Adoubé par un Occident qui a les yeux de Chimène pour la droite dure, furieusement islamophobe et farouchement pro-israélienne dont il est l’incarnation, le despote Narendra Modi ne doit pas voir d’un bon oeil la vague d’indignation qui secoue actuellement, et depuis plusieurs jours, l’Etat du Karnataka.

Le Premier ministre indien, chantre d’un nationalisme hindou implacable, doit même voir rouge devant l’ampleur du mouvement de protestation populaire qui rassemble, en rangs serrés, des centaines de jeunes filles musulmanes scandalisées, mais pas seulement…
Des étudiantes voilées qui crient leur colère, sous le choc de l’interdiction inique du port du voile à l’école et l’université qui les frappe de plein fouet.
Déclenché par une décision de justice à l’effet coup de massue dans une Inde où le hijab n’a jamais été honni ou proscrit, et encore moins empoigné en épouvantail utile, le vent de la révolte souffle sans discontinuer sur l’Etat du sud-ouest qui est le premier à le mettre à l’index. Il traverse à présent tout le pays, emportant dans son tourbillon des enseignants indiens épris de justice et tous… vent debout !
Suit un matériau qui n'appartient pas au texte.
-- ==== Sys2Proof/Machine/Operands.lean ====
section
/-!
DEFINITION. Machine/Operands.lean: what an address names. An access by the host or by firmware names a register by its BAR0
address (R34); the registers of configuration space (R457) are named here by 0x1_0000_0000 plus their offset.
-/

namespace Sys2Proof.Machine

/-- A register an address names: its row of the register tables, its member of the array, the byte address of its low word, and
whether the address is that of its high word. -/
structure RegRef where
  row : RegDef
  idx : Nat
  low : Nat
  high : Bool

/-- The row and member at an offset of a register table. -/
def findReg (base : Nat) : List RegDef → Nat → Option RegRef
  | [], _ => none
  | d :: t, off =>
    let rel := off - d.off
    let i := if d.stride = 0 then 0 else rel / d.stride
    let r := if d.stride = 0 then rel else rel % d.stride
    if d.off ≤ off && i < d.count && (r == 0 || (d.wide && r == 4)) then some ⟨d, i, base + off - r, r == 4⟩
    else findReg base t off

/-- The PCI_ registers lie in configuration space; the model names them above every BAR0 address. -/
def cfgBase : Nat := 4294967296

/-- Blocks of the package-common window (R34): 64 KiB each, up to 0x0B_FFFF. -/
def inPkgBlock (off : Nat) : Bool := off < 0xC0000

/-- Blocks of a seat window (R34): up to 0x1F_FFFF. -/
def inSeatBlock (off : Nat) : Bool := off < 0x200000

/-- Whether an address lies in a block of a window of this variant (R34). -/
def inBlock (s : State) (a : Nat) : Bool :=
  if cfgBase ≤ a then true
  else if a < 0x400000 then inPkgBlock a
  else a / 0x400000 - 1 < s.hw.seats && inSeatBlock (a % 0x400000)

/-- The register at an address, if one is there. -/
def regAt (s : State) (a : Nat) : Option RegRef :=
  if cfgBase ≤ a then findReg cfgBase cfgRegs (a - cfgBase)
  else if a < 0x400000 then findReg 0 pkgRegs a
  else if a / 0x400000 - 1 < s.hw.seats then findReg (a / 0x400000 * 0x400000) seatRegs (a % 0x400000)
  else none

/-- The field that a row's field stands for in one register. -/
def fldOf (r : RegRef) (d : FieldDef) : Fld := ⟨8 * r.low + d.lsb, d.width, d.reset r.idx⟩

/-- The image the cox runs from, as the version registers show it. -/
def runVersion (s : State) : Nat := match s.boot.running with | some h => h.version | none => 0

/-- Fields that show a value the block keeps elsewhere: the value, where the field is one of them. -/
def viewOf (s : State) (key : Nat) : Option Nat :=
  if key = Reg.STK_COUNT_COUNT.key then some (strokeCount s)
  else if key = Reg.STK_EXT.key then some s.stk.ext
  else if key = Reg.STK_TICK_TICK.key then some s.stk.tick
  else if key = Reg.STK_FLOOR.key then some (match newestFloor s with | some f => f.2.value | none => 0)
  else if key = Reg.PKG_ID_SEATS.key then some s.hw.seats
  else if key = Reg.PKG_DURABILITY_HOLDS.key then
    some (b2n (isSet s Reg.PKG_DURABILITY_PAIRED && isSet s Reg.PKG_DURABILITY_BUDGET_DECLARED && isSet s Reg.PKG_DURABILITY_REDUNDANT
      && isSet s Reg.PKG_DURABILITY_STROKE_A_OK && isSet s Reg.PKG_DURABILITY_STROKE_B_OK && isSet s Reg.PKG_DURABILITY_SUPPLY_DECLARED))
  else if key = Reg.PKG_STRAPS_SIDE.key then some (b2n s.hw.straps.side)
  else if key = Reg.PKG_STRAPS_SEPCLK.key then some (b2n s.hw.straps.sepclk)
  else if key = Reg.PKG_STRAPS_TEST.key then some s.hw.straps.test
  else if key = Reg.PAIR_STATUS_SIDE.key then some (b2n s.hw.straps.side)
  else if key = Reg.PAIR_VERSION_MINOR.key then some (match s.boot.running with | some h => h.pairMinor | none => 0)
  else if key = Reg.PAIR_VERSION_MAJOR.key then some (match s.boot.running with | some h => h.pairMajor | none => 0)
  else if key = Reg.UPD_RUNNING_VERSION.key then some (runVersion s)
  else if key = Reg.UPD_PEN_PEN.key then some Config.pen
  else if key = Reg.KEY_STATUS_OWNER_ENROLLED.key then some (b2n s.hw.owner.isSome)
  else if key = Reg.KEY_STATUS_ROOT_REVOKED.key then some s.hw.rootRevoked
  else if key = Reg.KEY_SVN_MIN_SVN.key then some s.hw.svnMin
  else if key = Reg.MBX_COX_ACTIVE_SEAT.key then some s.cox.active
  else if (Reg.KEY_OWNER_HASH_HASH 0).key ≤ key && key < (Reg.KEY_OWNER_HASH_HASH 12).key then
    some (((s.hw.owner.getD []).getD ((key - (Reg.KEY_OWNER_HASH_HASH 0).key) / 32)) 0)
  else match viewPkg s key with
    | some v => some v
    | none => if 33554432 ≤ key && key < 8 * cfgBase then
        (match viewSeat s (key / 33554432 - 1) key with
          | some v => some v
          | none => viewPool s (key / 33554432 - 1) key)
      else none

/-- What a read of a field returns: a field that shows a value kept elsewhere shows it; a field with a write waiting for the
next stroke boundary returns the last value written (R10); a write-only field returns zero. -/
def readFld (s : State) (acc : Acc) (f : Fld) : Nat :=
  if acc = .wo then 0
  else match fget s.bus.waiting f.key with
    | some w => w.2 % 2 ^ f.width
    | none => (match viewOf s f.key with
      | some v => v % 2 ^ f.width
      | none => rd s f)

/-- The 32-bit word an access reads at one half of a register: its fields at their places; reserved bits are zero (R9). -/
def readWord (s : State) (r : RegRef) : Nat :=
  if r.row.wide then
    match r.row.fields with
    | d :: _ => if r.high then readFld s d.acc (fldOf r d) / 4294967296 else readFld s d.acc (fldOf r d) % 4294967296
    | [] => 0
  else r.row.fields.foldl (fun w d => w + readFld s d.acc (fldOf r d) * 2 ^ d.lsb) 0

/-- The word at an address, without any effect of a read (R527): zero where no register is. -/
def peek (s : State) (a : Nat) : Nat :=
  match regAt s a with
  | some r => readWord s r
  | none => 0

/-- The byte address of the register that holds the bit at a bit address. -/
def addrOfBit (key : Nat) : Nat := key / 32 * 4

end Sys2Proof.Machine
end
A la fois hindous et musulmans, ces professeurs, dont certains sont des universitaires de renom officiant au sein d’établissements prestigieux, parmi lesquels figurent notamment Jamia Millia Islamia, Miranda House College, l’Université de Delhi, l’Université d’Ashoka et la National Law School of India University, ont exprimé leur solidarité avec les jeunes filles musulmanes voilées du Karnataka.
Faisant bloc derrière elles, ils soutiennent leur droit fondamental de porter le hijab dans un communiqué dont ils espèrent qu’il provoquera un sursaut salutaire des consciences, et non l’effrayant spectacle de contre-manifestations d’hindous chauffés à blanc, scandant des slogans islamophobes orduriers, comme cela s’est produit récemment sous les fenêtres de la Haute Cour de Karnataka.
« En tant qu’enseignants travaillant dans différentes écoles, collèges et universités, dans différentes régions de l’Inde, et en tant qu’enseignants indiens travaillant à l’étranger, nous sommes solidaires du droit des étudiantes musulmanes de porter un hijab en classe si elles le souhaitent. C’est une question d’autonomie des femmes et de leur libre arbitre, le hijab ne compromettant en aucune façon l’intégrité de l’éducation ».